In DOS users have to type all commands via the keyboard. By using the cd-command users could navigate through (sub)directories. The dir-command is used to show a list of all files in the current folder. The user had to search for the main startup file. This could be an EXE file, a COM file or a Batch file. An additional issue was that the directory could contain more of such files so it was sometimes unclear which was the main startup file. Normally, the correct startup command was in the manual or in a text file but the user had to remember the folder location and name of this main file.
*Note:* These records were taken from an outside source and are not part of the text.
-- ==== Sys2Proof/Machine/Gnss.lean ====
section
/-! DEFINITION. The GNSS baseband (R205 to R231): sample checks, channels and acquisition, epochs, the time solution, the
survey, navigation data, and its commands. What the constellations' own standards give (orbits, message parity, delay
models) comes in with the operands. -/

namespace Sys2Proof.Machine

/-! ## Signals (R210) -/

/-- A signal of R210: constellation, whether in the L5 band, chips and milliseconds of the primary code, whether its chip
rate is 10.23 Mcps, whether it is tracked on a pilot. -/
structure SigInfo where
  const : Nat
  l5    : Bool
  chips : Nat
  ms    : Nat
  fast  : Bool
  pilot : Bool

/-- The signals by SIG code. -/
def sigInfo (sig : Nat) : SigInfo :=
  match sig with
  | 0 => ⟨0, false, 1023, 1, false, false⟩
  | 1 => ⟨0, true, 10230, 1, true, true⟩
  | 2 => ⟨1, false, 4092, 4, false, true⟩
  | 3 => ⟨1, true, 10230, 1, true, true⟩
  | 4 => ⟨2, false, 10230, 10, false, true⟩
  | 5 => ⟨2, true, 10230, 1, true, true⟩
  | 6 => ⟨3, false, 1023, 1, false, false⟩
  | _ => ⟨3, true, 10230, 1, true, true⟩

/-- Carrier of a signal's band in Hz. -/
def SigInfo.carrier (i : SigInfo) : Nat := if i.l5 then 1176450000 else 1575420000

/-- The SVIDs of a constellation. -/
def svids (const : Nat) : List Nat :=
  match const with
  | 0 => (List.range 32).map (· + 1)
  | 1 => (List.range 36).map (· + 1)
  | 2 => (List.range 63).map (· + 1)
  | 3 => (List.range 10).map (· + 193)
  | _ => []

/-- The constellation whose time one keeps: QZSS keeps GPS time (R210). -/
def timeOf (const : Nat) : Nat := if const = 3 then 0 else const

/-- Whether the baseband runs (R214). -/
def State.gnssRuns (s : State) : Bool := s.get Reg.GNB_STATUS_RUNNING = 1

/-- HID of a channel. -/
def chHid (n : Nat) : Nat := 0x2000 + n / 16 * 0x100 + n % 16

/-- The channels. -/
def allChans : List Nat := List.range 192

/-- A channel's hidden record. -/
def State.chan (s : State) (n : Nat) : ChanRec := (aget s.gnss.chans n).getD {}

/-- A channel's hidden record set. -/
def State.setChan (s : State) (n : Nat) (r : ChanRec) : State := { s with gnss := { s.gnss with chans := aput s.gnss.chans n r } }

/-- A channel's state (R216): 7 while its unit is FENCED or ABSENT. -/
def State.chSt (s : State) (n : Nat) : Nat :=
  let u := (s.unit (chHid n)).st
  if u = .fenced ∨ u = .absent then 7 else s.get (Reg.CH_STATUS_STATE n)

/-- CH_TRACK as the channels' states give it. -/
def State.chTracks (s : State) : Nat := (allChans.filter fun n => s.get (Reg.CH_STATUS_STATE n) = 3).length

/-! ## The sample clock and the samples (R205 to R207) -/

/-- Whether GNS_SCLK runs: the GNSS domain is powered and the TCLK PLL is locked (R205). -/
def State.sclkRuns (s : State) : Bool := s.powered 7 && decide (2 ≤ s.phase)

/-- Whether this TCLK edge is a rising edge of GNS_SCLK: its count since the PLL locked is a multiple of 8 (R205). -/
def State.sclkRise (s : State) : Bool := s.sclkRuns && decide (s.tc.edges % 8 = 0)

/-- The TCLK edge of rising edge k of the sample clock (R205). -/
def sclkEdge (k : Nat) : Nat := 8 * k

/-- The sample captured last: the one launched on rising edge k is captured CAP_PHASE TCLK periods after rising edge k + 1 (R206). -/
def State.captured (s : State) : Nat := (s.tc.edges - s.get Reg.GNB_SLI_CFG_CAP_PHASE) / 8 - 1

/-- The sample clock at a TCLK edge: a rising edge's Time Core time is kept, and a sample captured at this edge is stamped with that of the edge
it was launched on (R205, R206). -/
def State.sampleClock (s : State) : State :=
  if ¬ s.sclkRuns then s else
  let s := if s.sclkRise then (s.setVar .sclkWas (s.var .sclkAt)).setVar .sclkAt s.tc.time else s
  if s.tc.edges % 8 = s.get Reg.GNB_SLI_CFG_CAP_PHASE then s.setVar .capStamp (s.var .sclkWas) else s

/-- The level a 2-bit code stands for, by FORMAT (R207). -/
def sampleLevel (format code : Nat) : Int :=
  if format = 0 then (match code with | 0 => 1 | 1 => 3 | 2 => -1 | _ => -3)
  else (match code with | 0 => -3 | 1 => -1 | 2 => 1 | _ => 3)

/-- Which way the captured samples turn for a carrier that turns forward on the lines: SWAP_IQ's exchange of I and Q and INV_Q's negation of Q
each invert the spectrum (R207). -/
def State.spin (s : State) : Int := if s.get Reg.GNB_SLI_CFG_SWAP_IQ = s.get Reg.GNB_SLI_CFG_INV_Q then 1 else -1

/-- IF of a band in Hz (R207). -/
def State.bandIf (s : State) (l5 : Bool) : Int := s.getI (if l5 then Reg.GNB_IF_L5_IF else Reg.GNB_IF_L1_IF)

/-! ## Acquisition (R212, R213) -/

/-- An acquisition engine's search, if it has one. -/
def State.acq (s : State) (k : Nat) : Option AcqRec := aget s.gnss.acq k

/-- The effective coherent time of a search, in ms (R212). -/
def State.cohMs (s : State) (sig : Nat) : Nat := max (s.get Reg.GNB_ACQ_ACQ_TCOH) (sigInfo sig).ms

/-- Whether a navigation record of a type is held for a satellite. -/
def State.hasNav (s : State) (const svid typ : Nat) : Bool :=
  s.gnss.nav.any fun r => decide (r.const = const ∧ r.svid = svid ∧ r.typ = typ)

/-- Whether stored data gives a satellite's orbit: an ephemeris or an almanac. -/
def State.hasOrbit (s : State) (const svid : Nat) : Bool := s.hasNav const svid 0 || s.hasNav const svid 1

/-- The relative uncertainty u_f of the engine's rate, in units of 2^-48, rounded up (R213). -/
def State.uF (s : State) : Nat := if s.cur.isSome then 2814750 else max 2814750 (s.get Reg.HOB_UY_USE_UY)

/-- Whether the position is held, or surveyed for at least one second (R213). -/
def State.posKnown (s : State) : Bool :=
  s.get Reg.GNB_STATUS_POS_STATE = 2 || (s.get Reg.GNB_STATUS_POS_STATE = 1 && decide (0 < s.get Reg.GNB_SURVEY_DONE_ELAPSED))

/-- Whether a signal is never searched blind and so acquired aided once orbit data exists: the L5 band and BeiDou B1C (R211; log entry 183). -/
def neverBlind (sig : Nat) : Bool := (sigInfo sig).l5 || sig = 4

/-- The code and Doppler bins of a search: for a channel in REACQ ±2 chips and ±2 bins, else the aided or the unaided window
of R213. The second part says whether it is aided: a signal assigned by its satellite's L1 signal is (R211), with the almanac's allowances where no
ephemeris is held (log entry 160). -/
def State.window (s : State) (n : Nat) : (Nat × Nat) × Bool :=
  let sig := s.get (Reg.CH_STATUS_SIG n)
  let svid := s.get (Reg.CH_STATUS_SVID n)
  let i := sigInfo sig
  let t := s.cohMs sig
  let whole := 2 * i.chips
  if s.get (Reg.CH_STATUS_STATE n) = 4 then ((9, 5), true)
  else if (s.chan n).byTrack ∨ (s.hasOrbit i.const svid ∧ (s.posKnown ∨ neverBlind sig)) then
    let eph := s.hasNav i.const svid 0
    let mm := (if eph then 10000 else 2000000) + s.get Reg.GNB_POS_U_POS_U
    let rate := if i.fast then 10230 else 1023
    let half := ceilDiv ((s.get Reg.HOB_TEB_TEB * 299792458 + mm * 256000000) * rate) (256 * 299792458 * 1000000) + 2
    let v2 := if eph then 1 else 10
    let dop := ceilDiv (i.carrier * (s.uF * 2 * 299792458 + v2 * 2 ^ 48) * (2 * t)) (2 ^ 49 * 299792458 * 1000) + 1
    ((if i.chips ≤ 2 * half then whole else 4 * half + 1, 2 * dop + 1), true)
  else
    let dop := ceilDiv ((4500 * i.carrier * 2 ^ 48 + i.carrier * s.uF * 1575420000) * (2 * t)) (1575420000 * 2 ^ 48 * 1000) + 1
    ((whole, 2 * dop + 1), false)

/-- Chips of a signal's primary code in units of 2^-24. -/
def SigInfo.span (i : SigInfo) : Nat := i.chips * 2 ^ 24

/-- A channel's code phase now, run on from the last known one with its Doppler, on the sample clock taken as exact (R216, R219). -/
def State.codeNow (s : State) (n : Nat) : Nat :=
  let i := sigInfo (s.get (Reg.CH_STATUS_SIG n))
  let r := s.chan n
  let run := ((s.tc.edges - r.codeAt : Nat) : Int) * i.span * (256 * i.carrier + r.dopp)
  ((r.code + roundDiv run (640000 * i.ms * 256 * i.carrier)) % i.span).toNat

/-- The channel that tracks a satellite's L1 signal. -/
def State.l1Chan (s : State) (const svid : Nat) : Option Nat :=
  allChans.find? fun n => decide (s.chSt n = 3 ∧ (sigInfo (s.get (Reg.CH_STATUS_SIG n))).const = const
    ∧ (sigInfo (s.get (Reg.CH_STATUS_SIG n))).l5 = false ∧ s.get (Reg.CH_STATUS_SVID n) = svid)

/-- What a search is centred on (R211, R213, R216): in REACQ the code and carrier last known; for a signal assigned by its satellite's L1 signal what
that one shows; with orbit data what it predicts; else nothing but RATE_TOTAL, which every prediction includes. Code phase in units of 2^-24 chip,
Doppler in units of 2^-8 Hz. -/
def State.predict (s : State) (n : Nat) : Nat × Int :=
  let i := sigInfo (s.get (Reg.CH_STATUS_SIG n))
  let svid := s.get (Reg.CH_STATUS_SVID n)
  let r := s.chan n
  let dopp := fun (rate : Int) => roundDiv (i.carrier * (rate + s.tc.rt)) (2 ^ 40)
  if s.get (Reg.CH_STATUS_STATE n) = 4 then (s.codeNow n, r.dopp)
  else match (if r.byTrack then s.l1Chan i.const svid else none) with
  | some m => (s.codeNow m * 10 % i.span, roundDiv ((s.chan m).dopp * i.carrier) (sigInfo (s.get (Reg.CH_STATUS_SIG m))).carrier)
  | none =>
    if s.hasOrbit i.const svid ∧ (s.posKnown ∨ neverBlind (s.get (Reg.CH_STATUS_SIG n))) then
      let tx : Int := (s.at16 : Int) - r.lag + r.rate * ((s.at16 : Int) - r.predAt) / 2 ^ 48
      ((tx * (i.span : Int) / (65536000000 * i.ms : Nat) % (i.span : Int)).toNat, dopp r.rate)
    else (0, dopp 0)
Quick Menu offered a solution: it is a graphical user environment in which the user could create his own menustructure. In each menu a submenu or some kind of shortcut could be created. In such shortcuts the user had to define the location of the main startup file. Of course, the user had to create the shortcut manually and had to link it with the main startup file once. From then the user could easily navigate through the menu and select the program they wanted to launch.

Versions

Version I
Version I was released in 1990. It used a pure textual menu. The user could create some menu choices with a submenu and items which startup up a program.

Version II
This version was released in 1991. It was a real graphical interface where the user could create multiple screens. In each screen group icons and program icons could be placed together with a picture. The picture could be selected from an internal library or created with a picture editor which was part of the software. Background pictures could be set, passwords could be set on icons and main exit-command... Navigation was done by using the keyboard or a mouse.

Version III
Quick Menu III was more an expansion with more internal applications such as a calculator, file navigator and calendar. It was also possible to startup Windows 3.x-software. Actually, Quick Menu III launched Windows with the startup file of the select application as a parameter.